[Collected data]
-- ==== Sys2Proof/Machine/LbxOps.lean ====
section
/-! DEFINITION. The windows of the Letterboxes and the execution of their commands (R492 to R503, R519 to R525). The
meanings of the commands stand in Machine/Letterbox.lean. -/

namespace Sys2Proof.Machine

/-! ### Windows (Table 15.2, R494, R495) -/

/-- A Letterbox exists: those of partitions only with an upstream port (R492). -/
def Chip.boxExists (c : Chip) (n : Nat) : Bool := (32 ≤ n && n < 34) || (c.upPort? n).isSome

/-- A window error is counted. -/
def Chip.lbxDrop (c : Chip) : Chip := c.inc F.LBX_DROP.COUNT

/-- A command is in progress. -/
def Chip.boxBusy (c : Chip) (n : Nat) : Bool := c.flag F.LBX_STATUS.BUSY n

/-- A word appended to the request queue (R495). -/
def Chip.boxReq (c : Chip) (n : Nat) (v : Word) : Chip :=
  if c.boxBusy n || 16 ≤ (c.box n).req.length then (c.setFld F.LBX_STATUS.OVERFLOW 1 n).lbxDrop
  else c.updBox n fun b => { b with req := b.req ++ [v] }

/-- The oldest reply word removed; an empty queue gives 0 and UNDERRUN. -/
def Chip.boxRsp (c : Chip) (n : Nat) : Word × Chip :=
  match (c.box n).rsp with
  | w :: ws => (w, c.updBox n fun b => { b with rsp := ws })
  | [] => (0, c.setFld F.LBX_STATUS.UNDERRUN 1 n)

/-- The LENs that Table 15.5 allows; none for an opcode that it does not name. For FLACON the operation of the GLB_FLC_CMD
value decides. -/
def lenOk? (ws : List Word) : Option Bool :=
  let n := ws.length - 1
  match boxOp ws with
  | 0x01 | 0x03 | 0x04 | 0x06 | 0x07 | 0x09 | 0x11 | 0x30 | 0x31 | 0x42 | 0x43 | 0x44 => some (n == 0)
  | 0x02 | 0x05 | 0x08 | 0x10 | 0x12 | 0x25 => some (n == 1)
  | 0x13 | 0x22 => some (n == 2)
  | 0x23 | 0x24 | 0x40 => some (n == 3)
  | 0x20 => some (n == 4)
  | 0x21 => some (match ws with | [_, v] => wget v 31 30 != 1 | [_, v, _, _, _, _, _] => wget v 31 30 == 1 | _ => false)
  | 0x41 => some (2 ≤ n && n ≤ 15)
  | _ => none

/-- The opcodes that are served in recovery mode (R518). -/
def inRecovery (op : Nat) : Bool := op == 1 || op == 0x41 || op == 0x42 || op == 0x43

/-- The answers that need no command: BAD_LEN (R495) and BAD_OPCODE (R500), and RECOVERY for what recovery mode does not serve
(R518). -/
def ringCode? (recovery : Bool) (ws : List Word) : Option Nat :=
  match ws with
  | [] => some 0x8003
  | h :: _ => if ws.length != 1 + wget h 23 20 then some 0x8003
    else if recovery && !inRecovery (boxOp ws) then some 0x8014
    else match lenOk? ws with | none => some 0x8002 | some true => none | some false => some 0x8003

/-- The management domain is awake and Ecseric serves a Letterbox. -/
def Chip.fwRuns (c : Chip) (n : Nat) : Bool := c.fwReady n && (c.ps ≤ 1 || (c.ps == 2 && c.pwr.mgmtAwake))

/-- Ecseric, or the boot ROM in recovery mode, runs and is awake. -/
def Chip.fwAwake (c : Chip) : Bool :=
  !c.safe && (c.lbx.ready || c.flag F.LBX_FW_STATUS.RECOVERY) && (c.ps ≤ 1 || (c.ps == 2 && c.pwr.mgmtAwake))

/-- RING (R494 step 3, R495, R496); clearing DONE of Letterbox 32 releases SMBALERT# (R497). -/
def Chip.ring (c : Chip) (n : Nat) : Chip :=
  if c.boxBusy n then c.lbxDrop
  else
    let ws := (c.box n).req
    let alert := c.lbx.smbAlert && !(n == 32 && c.flag F.LBX_STATUS.DONE n)
    let c := { (c.setFld F.LBX_STATUS.BUSY 1 n).setFld F.LBX_STATUS.DONE 0 n with lbx := { c.lbx with smbAlert := alert } }
    let c := if c.ps = 2 then c.cycSync.updPwr fun h => { h with mgmtAwake := true } else c
    match ringCode? (c.flag F.LBX_FW_STATUS.RECOVERY) ws with
    | some k => c.updBox n fun b => { b with req := [], rsp := [], cmd := ws, todo := false, result := some (k, []) }
    | none =>
      let c := c.updBox n fun b => { b with req := [], rsp := [], cmd := ws, todo := true, result := none }
      { c with lbx := { c.lbx with order := c.lbx.order.filter (· != n) ++ [n] } }

/-- Clearing DONE of Letterbox 32 releases SMBALERT# (R497). -/
def Chip.clearStatus (c : Chip) (n : Nat) (v : Word) : Chip :=
  let old := (c.reg .LBX_STATUS n).toNat
  let clr := (([29, 27, 26].filter (wbit v)).map (2 ^ ·)).sum
  let c := c.setReg .LBX_STATUS (word (old - Nat.land old clr)) n
  if n = 32 && wbit v 29 then { c with lbx := { c.lbx with smbAlert := false } } else c

/-- LBX_CTL written; FLT_FWD exists in Letterbox 32 alone. -/
def Chip.writeBoxCtl (c : Chip) (n : Nat) (v : Word) : Chip :=
  c.setReg .LBX_CTL (word (b2n (wbit v 31) * 2 ^ 31 + b2n (n == 32 && wbit v 30) * 2 ^ 30 + bits v.toNat 5 0)) n

/-- A write of a window register; one without all four byte enables is dropped (R4). -/
def Chip.windowWrite (c : Chip) (n off be : Nat) (v : Word) : Chip :=
  if !c.boxExists n then c
  else if be % 16 != 15 then c.countDropped
  else match off with
    | 0x00 => c.boxReq n v
    | 0x08 => if wbit v 0 then c.ring n else c
    | 0x10 => c.clearStatus n v
    | 0x14 => c.writeBoxCtl n v
    | _ => c

/-- A read of a window register, with its effect when all four byte enables are set (R4). -/
def Chip.windowRead (c : Chip) (n off be : Nat) : Word × Chip :=
  let out (w : Word) : Word := word (enabledBytes be w.toNat)
  if !c.boxExists n then (0, c)
  else match off with
    | 0x04 => if be % 16 = 15 then c.boxRsp n else (out ((c.box n).rsp.headD 0), c)
    | 0x0C => (out (c.reg .LBX_ACK n), c)
    | 0x10 => (out (word (c.lbxStatus n)), c)
    | 0x14 => (out (c.reg .LBX_CTL n), c)
    | _ => (0, c)

/-! ### Execution (R494, R498 to R503) -/

/-- The requesters that Table 15.5 names for a command. -/
inductive LbxWho where
  | any
  /-- Letterboxes 0 to 32. -/
  | cand
  /-- The Owner; Letterbox 33 counts as the Owner in OPEN. -/
  | owner
  /-- The Owner alone: the commands that Letterbox 33 is never served. -/
  | holder
  /-- The Owner of index 0 to 31. -/
  | hostOwner
  /-- The Owner at the expert level. -/
  | expert
  deriving DecidableEq, Repr, Inhabited

/-- The code that refuses a command of a Letterbox (R500, R585). -/
def Chip.whoCode? (c : Chip) (n : Nat) (w : LbxWho) : Option Nat :=
  let own := c.owner? == some n
  let debug := n == 33 && c.lifecycle == 0
  match w with
  | .any => none
  | .cand => if n ≤ 32 then none else some 0x8005
  | .owner => if own || debug then none else some 0x8005
  | .holder => if own then none else some 0x8005
  | .hostOwner => if own && n < 32 then none else some 0x8005
  | .expert => if debug then none else if !own then some 0x8005 else if c.flag F.LBX_OWNER.EXPERT then none else some 0x8006

/-- Ecseric executes the command of a Letterbox next: an opcode that waits there, first of those that wait, or one that has
begun already. -/
def Chip.lbxDue (c : Chip) (n op : Nat) : Bool :=
  c.fwRuns n && (c.box n).todo && boxOp (c.box n).cmd == op && (c.lbx.order.head? == some n || !c.lbx.order.elem n)

/-- A command of a Letterbox has begun: it no longer waits in the order of the RINGs. -/
def Chip.lbxBegun (c : Chip) (n : Nat) : Bool := !c.lbx.order.elem n

/-- The argument words of a command. -/
def Chip.lbxArgs (c : Chip) (n : Nat) : List Nat := (c.box n).cmd.tail.map BitVec.toNat

/-- An argument of a command. -/
def Chip.lbxArg (c : Chip) (n i : Nat) : Nat := (c.lbxArgs n).getD i 0

/-- Ecseric executes a command of a Letterbox: it answers what its requester may not send (R500, R518), and carries out the
rest. A command that has begun goes on under the ownership that it started with (Table 15.11). -/
def Dev.command (d : Dev) (n op : Nat) (w : LbxWho) (f : Dev → Dev) : Dev :=
  let c := d.chip
  if !c.lbxDue n op then d
  else if c.lbxBegun n then f d
  else
    let c := { c with lbx := { c.lbx with order := c.lbx.order.tail } }.pulse 0xC06 0x10
    let rec_ := c.flag F.LBX_FW_STATUS.RECOVERY
    match (if rec_ then (if inRecovery op then none else some 0x8014) else c.whoCode? n w) with
    | some k => { d with chip := c.boxResult n k }
    | none => f { d with chip := c }

/-- The same for a command that concerns the device without its memories. -/
def Dev.commandC (d : Dev) (n op : Nat) (w : LbxWho) (f : Chip → Chip) : Dev := d.command n op w fun d => d.onChip f

/-- The acknowledgement (R494 steps 5 and 6, R495, R498). A MODE_SET is acknowledged once its transition is over. -/
def Chip.boxAck (c : Chip) (n : Nat) : Chip :=
  let ended := c.lbx.modeSet.elem n && !c.flag F.GLB_MODE.BUSY
  let c := if ended then
      { c with lbx := { c.lbx with modeSet := c.lbx.modeSet.filter (· != n) } }.boxResult n (c.fld F.GLB_MODE.LAST_RESULT)
        [c.reg .GLB_MODE]
    else c
  match (c.box n).result with
  | none => c
  | some (code, ws) =>
    if !c.fwRuns n then c
    else
      let head := ((c.box n).cmd.headD 0).toNat
      let tag := bits head 15 0
      let reply := if code = 0x8003 then [] else word (bits head 31 24 * 2 ^ 24 + ws.length * 2 ^ 20 + tag) :: ws
      let c := c.updBox n fun b => { b with rsp := reply, cmd := [], todo := false, result := none }
      let c := c.setReg .LBX_ACK (word (tag * 65536 + code)) n
      ((((c.setFld F.LBX_STATUS.DONE 1 n).setFld F.LBX_STATUS.BUSY 0 n).setFld F.LBX_STATUS.MASTER_OFF 0 n)).notifyBox n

The problem: Find the word "false" in the entries. Copy each line that holds it.

Your solution:
  | 0x21 => some (match ws with | [_, v] => wget v 31 30 != 1 | [_, v, _, _, _, _, _] => wget v 31 30 == 1 | _ => false)
    else match lenOk? ws with | none => some 0x8002 | some true => none | some false => some 0x8003
    | some k => c.updBox n fun b => { b with req := [], rsp := [], cmd := ws, todo := false, result := some (k, []) }
  if n = 32 && wbit v 29 then { c with lbx := { c.lbx with smbAlert := false } } else c
      let c := c.updBox n fun b => { b with rsp := reply, cmd := [], todo := false, result := none }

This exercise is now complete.